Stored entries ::
-- ==== Sys2Proof/Word.lean ====
section
/-! DEFINITION. The word types of the engine and its small closed sets of names: a wire byte, a coordinate operand, the
eight colours, the pin roles and the pin levels (spec/00_scope.md R7, R8; spec/40_displaycolor.md R100). -/

namespace Sys2Proof

/-- A wire byte: 8 bits, an atom the SPI collaborator is handed (R8, R45). -/
abbrev Byte := BitVec 8

/-- A coordinate operand: signed two's complement of COORD_BITS = 32 bits (R7, R77). -/
abbrev Coord := BitVec 32

/-- DisplayColor, the closed set of eight variants in the source's listing order (R100). -/
inductive Color where
  | black | white | green | blue | red | yellow | orange | clean
  deriving DecidableEq, Repr, Inhabited

/-- The four logical pin roles (R8, R9). -/
inductive Role where
  | cs | dc | rst | busy
  deriving DecidableEq, Repr

/-- The three roles the engine drives: `PINLEVEL[BUSY]` does not exist (R20), and `PinWrite` is on these only (R250). -/
inductive OutRole where
  | cs | dc | rst
  deriving DecidableEq, Repr

/-- The direction a pin is opened with (R8). -/
inductive Dir where
  | output | input
  deriving DecidableEq, Repr

/-- A pin level: low is 0, high is 1 (R8, R78). -/
inductive Level where
  | low | high
  deriving DecidableEq, Repr, Inhabited

end Sys2Proof
end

WHAT IS REQUIRED ::
Each record above must be given again exactly.

ANSWER BELOW ::
-- ==== Sys2Proof/Word.lean ====
section
/-! DEFINITION. The word types of the engine and its small closed sets of names: a wire byte, a coordinate operand, the
eight colours, the pin roles and the pin levels (spec/00_scope.md R7, R8; spec/40_displaycolor.md R100). -/

namespace Sys2Proof

/-- A wire byte: 8 bits, an atom the SPI collaborator is handed (R8, R45). -/
abbrev Byte := BitVec 8

/-- A coordinate operand: signed two's complement of COORD_BITS = 32 bits (R7, R77). -/
abbrev Coord := BitVec 32

/-- DisplayColor, the closed set of eight variants in the source's listing order (R100). -/
inductive Color where
  | black | white | green | blue | red | yellow | orange | clean
  deriving DecidableEq, Repr, Inhabited

/-- The four logical pin roles (R8, R9). -/
inductive Role where
  | cs | dc | rst | busy
  deriving DecidableEq, Repr

/-- The three roles the engine drives: `PINLEVEL[BUSY]` does not exist (R20), and `PinWrite` is on these only (R250). -/
inductive OutRole where
  | cs | dc | rst
  deriving DecidableEq, Repr

/-- The direction a pin is opened with (R8). -/
inductive Dir where
  | output | input
  deriving DecidableEq, Repr

/-- A pin level: low is 0, high is 1 (R8, R78). -/
inductive Level where
  | low | high
  deriving DecidableEq, Repr, Inhabited

end Sys2Proof
end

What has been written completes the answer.